Film Review: “The Foreigner”

Starring: Jackie Chan, Rufus Jones and Pierce Brosnan
Directed by: Martin Campbell
Rated: R
Running time: 1 hr 54 mins
STX Entertainment

A man picks his young teenage daughter up from school. He notices her sharing a glance with a boy and asks when he will get to meet him. She blushes. He drives her to a popular London dress shop to pick out a prom gown and urges her to be careful as she crosses the street. Sadly, all of his love can’t prevent the bomb that is about to kill her from going off.

An edge-of-the-seat thriller full of twist and turns, “The Foreigner” is a welcome return to the screen for the great Jackie Chan, whose grieving father Quan will not stop until he discovers who planted the deadly explosive. The bombing is claimed by a group associating itself with the IRA, which causes much tension between the British and Irish governments. It is left to Liam Hennessy (Brosnan, given that rare occasion to use his real-life brogue), an influential Irish politician, to get to the bottom of what is going on before things get bloodier.
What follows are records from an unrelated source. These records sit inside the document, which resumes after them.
-- ==== Sys2Proof/Machine/Idle.lean ====
section
/-! DEFINITION. What the block does by itself when no command is given: the next request of the carriers' queues executes (R75,
R76), or one keystone tick passes (R293). The opcode table stands here, with the row for an opcode it does not hold (R77). -/

namespace Sys2Proof.Machine

/-- The meaning of an opcode. -/
abbrev OpRun := Req → State → Host.Outcome State Fault Refusal

/-- One more free value counted as drawn. -/
def drawn1 (s : State) : State := { s with blk := s.blk.draw }

/-- The system opcodes. -/
def opsSystem : List (Nat × OpRun) :=
  [(0x0000, execPing),
    (0x0001, execGetIdentity),
    (0x0002, execGetStatus),
    (0x0003, execReadReg),
    (0x0004, execWriteReg),
    (0x0005, execModifyReg),
    (0x0006, execGetKeystone),
    (0x0010, execStandby),
    (0x0011, fun q s => execRestart q (Config.freePins s.blk.free) (drawn1 s)),
    (0x0012, execSetCapture),
    (0x0020, execSetEventRoute),
    (0x0021, execGetEventRoute)]

/-- The profile, access, log and firmware opcodes. -/
def opsProfileAccessLogFirmware : List (Nat × OpRun) :=
  [(0x0100, execGetProfileInfo),
    (0x0101, execSelectProfile),
    (0x0102, execReadProfile),
    (0x0103, execStageProfile),
    (0x0104, execCommitProfile),
    (0x0110, execGetChallenge),
    (0x0111, execAnswerChallenge),
    (0x0112, execLeaveMaintain),
    (0x0113, execSetMaintKey),
    (0x0120, execReadLog),
    (0x0121, execGetLogState),
    (0x0130, execFwBegin),
    (0x0131, execFwWrite),
    (0x0132, execFwFinish),
    (0x0133, execFwSetBoot)]

/-- The frame timing opcodes. -/
def opsFrameTiming : List (Nat × OpRun) :=
  [(0x0200, execFtGetSchedule),
    (0x0201, execFtSetTiming),
    (0x0202, execFtSetShape),
    (0x0203, execFtTrigger),
    (0x0204, execFtCheck),
    (0x0205, execFtGetFrame)]

/-- The converter opcodes. -/
def opsConverter : List (Nat × OpRun) :=
  [(0x0300, execCalGetState),
    (0x0301, execCalFull),
    (0x0302, execCalReadEntry),
    (0x0303, execCalWriteEntry),
    (0x0304, execDefectRead),
    (0x0305, execDefectAdd),
    (0x0306, execDefectRemove),
    (0x0307, execCalReadEpoch)]

/-- The mason opcodes. -/
def opsMason : List (Nat × OpRun) :=
  [(0x0400, execEngGetState),
    (0x0401, execEngLoad),
    (0x0402, execEngSwap),
    (0x0403, execEngChan),
    (0x0404, execEngQueuePost),
    (0x0405, execEngQueueRead),
    (0x0406, execEngReadProg),
    (0x0407, execEngRestore)]

/-- The keystone opcodes. -/
def opsKeystone : List (Nat × OpRun) :=
  [(0x0500, execKsGetState),
    (0x0501, execKsArm),
    (0x0502, execKsDisarm),
    (0x0503, execKsSetTrim),
    (0x0504, execKsSlew),
    (0x0505, execKsAlign),
    (0x0506, execKsSetDisc)]

/-- The record path and take opcodes. -/
def opsRecordPathTake : List (Nat × OpRun) :=
  [(0x0600, execRecGetState),
    (0x0601, execRecSetFormat),
    (0x0602, execRecReadHeader),
    (0x0603, execRecGetFlags),
    (0x0610, execTakeOpen),
    (0x0611, execTakeClose),
    (0x0612, execTakeGetState),
    (0x0613, execMagIdentify),
    (0x0614, execMagFormat),
    (0x0615, execMagRead),
    (0x0616, fun q s => execTakeRecover q (Config.freeFound s.blk.free) (drawn1 s))]

/-- The monitor and statistics opcodes. -/
def opsMonitorStatistics : List (Nat × OpRun) :=
  [(0x0700, execMonGetState),
    (0x0701, execMonSetContext),
    (0x0702, execMonSetTone),
    (0x0703, execMonReadOutput),
    (0x0710, execStatGet),
    (0x0711, execStatReadSat),
    (0x0712, execLoopSet),
    (0x0713, execPolGetState)]

/-- The frame memory opcodes. -/
def opsFrameMemory : List (Nat × OpRun) :=
  [(0x0800, execMcGetState),
    (0x0801, execMcSetRegulator),
    (0x0802, execMcGetErrors),
    (0x0803, execMcSetMap),
    (0x0804, execMcRetire)]

/-- The link opcodes. -/
def opsLink : List (Nat × OpRun) :=
  [(0x0900, execLkGetPort),
    (0x0901, execLkRetrain),
    (0x0902, execLkSetLanes),
    (0x0903, execLkSlip),
    (0x0904, execLkPrbs),
    (0x0905, execLkPrbsRead)]

/-- The fabric opcodes. -/
def opsFabric : List (Nat × OpRun) :=
  [(0x0A00, execFbGetState),
    (0x0A01, execFbGetNodes),
    (0x0A02, execFbRediscover),
    (0x0A10, execFbRemote),
    (0x0A20, execFbArrayTakeOpen),
    (0x0A21, execFbArrayTakeClose),
    (0x0A22, execFbSharedArm)]

/-- The thermal and ageing opcodes. -/
def opsThermalAgeing : List (Nat × OpRun) :=
  [(0x0B00, execThGetState),
    (0x0B01, execThSetCooling),
    (0x0B02, execAgGetPlan),
    (0x0B03, execAgReadHistory),
    (0x0B04, execAgRecompute)]

/-- The reserve opcodes. -/
def opsReserve : List (Nat × OpRun) :=
  [(0x0C00, execRsvGetState),
    (0x0C01, execRsvSetConfig),
    (0x0C02, fun q s => execRsvTest q (s.blk.drawn.getLsbD 0) (s.blk.drawn.getLsbD 1) (drawn1 s)),
    (0x0C03, execRsvShip)]

/-- The event opcodes. -/
def opsEvent : List (Nat × OpRun) :=
  [(0x0D00, execEvtGet),
    (0x0D01, execEvtClear),
    (0x0D02, execEvtSetMask),
    (0x0D03, execFltGetState),
    (0x0D04, execWdgSet)]

/-- The two-wire and self-test opcodes. -/
def opsTwoWireSelfTest : List (Nat × OpRun) :=
  [(0x0E00, fun q s => execTwXfer q (Config.freeBus s.blk.free).1 (Config.freeBus s.blk.free).2 (drawn1 s)),
    (0x0F00, execStRun),
    (0x0F01, execStGetResult)]

/-- Every opcode the spec defines (R71). -/
def opcodes : List (Nat × OpRun) :=
  opsSystem ++ opsProfileAccessLogFirmware ++ opsFrameTiming ++ opsConverter ++ opsMason ++ opsKeystone ++ opsRecordPathTake ++ opsMonitorStatistics ++ opsFrameMemory ++ opsLink ++ opsFabric ++ opsThermalAgeing ++ opsReserve ++ opsEvent ++ opsTwoWireSelfTest

/-- Is the opcode defined (R77 step 1)? -/
def opDefined (op : Nat) : Bool := opcodes.any (fun e => decide (e.1 = op))

/-- A request whose opcode is not defined: UNKNOWN_OPCODE before any other check (R77); it takes its turn as others do (R76). -/
def runUnknown (op : Nat) (q : Req) (s : Block) : Block :=
  if (s.pwr.coreDown && decide (s.fld SYS_BOOT.STAGE ≠ 10)) || s.mustWait q.carrier then acceptReq op q s
  else if !serves s q then s
  else refuse op q stUnknown (touchMaintain q.carrier s)

/-- UNKNOWN_OPCODE (R77). -/
def execUnknownOpcode (q : Req) (op : BitVec 16) (s : State) : Host.Outcome State Fault Refusal :=
  s.onBlock fun s =>
  .next (if opDefined op.toNat then s else runUnknown op.toNat q s)

/-- REQUEST_REFUSED_BUSY (R76 step 5): a request that finds its carrier's queue full is answered BUSY, undecoded. -/
def execRequestRefusedBusy (q : Req) (op : BitVec 16) (s : State) : Host.Outcome State Fault Refusal :=
  s.onBlock fun s =>
  .next (if queueLimit q.carrier ≤ s.outstanding q.carrier then refuseBusy op.toNat q s else s)

/-- Run a request by its opcode. -/
def runOpcode (op : Nat) (q : Req) (s : State) : Host.Outcome State Fault Refusal :=
  match opcodes.find? (fun e => decide (e.1 = op)) with
  | some e => e.2 q s
  | none => .next { s with blk := runUnknown op q s.blk }

/-- Take the first entry whose carrier is not held by a slow action (R76), and the entries that stay. -/
def takeNext (s : Block) : List Accepted → Option (Accepted × List Accepted)
  | [] => none
  | a :: t => if s.slow a.req.carrier = 0 then some (a, t) else (takeNext s t).map (fun r => (r.1, a :: r.2))

/-- The request a quiet block executes next: none while the core is down (R618), but in RECOVERY it runs (R98). -/
def nextRequest (s : Block) : Option (Accepted × List Accepted) :=
  if s.pwr.coreDown && decide (s.fld SYS_BOOT.STAGE ≠ 10) then none else takeNext s s.cmd.accepted

/-- The block with a request taken from a carrier's queue, about to execute it, and with its execution over. -/
def startRequest (rest : List Accepted) (s : Block) : Block := { s with cmd := { s.cmd with accepted := rest, executing := true } }
def endRequest (s : Block) : Block := { s with cmd := { s.cmd with executing := false } }

/-- A queued request executed: it has left the queue. -/
def executed (o : Host.Outcome State Fault Refusal) : Host.Outcome State Fault Refusal :=
  match o with
  | .next t => .next { t with blk := endRequest t.blk }
  | x => x

/-- With no command given: the next waiting request executes, else the keystone counts one tick. -/
def idle (s : State) : Host.Outcome State Fault Refusal :=
  match nextRequest s.blk with
  | some (a, rest) => executed (runOpcode a.opcode a.req { s with blk := startRequest rest s.blk })
  | none => .next { s with blk := tickKs s.blk }

end Sys2Proof.Machine
end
Unfortunately for him, and the police, Quan is a man with a past full of surprises.

Not counting voice work in animated features, it’s been almost a decade since I’ve seen Jackie Chan on the big screen and I’m happy to report that, even at age 63, the man can still kick some serious ass! He also shows a much larger range as an actor here, portraying a father who has basically lost his entire family violently. This is not the clowning man from the “Rush Hour” films. This is a man whose grief and need for revenge seem, at times, to be all that is keeping him alive.

The action here, both with and without Chan, is outstandingly staged, with much credit needing to go to director Campbell, who also helmed Brosnan’s debut as James Bond in “Goldeneye” as well as Daniel Craig’s amazing Bond reboot “Casino Royale.” The film is also driven along by an amazing musical score by Cliff Martinez. The music not only helps deliver the story on-screen but is very reminiscent of the great film scores (“Sorcerer,” “Thief”) by the German band Tangerine Dream.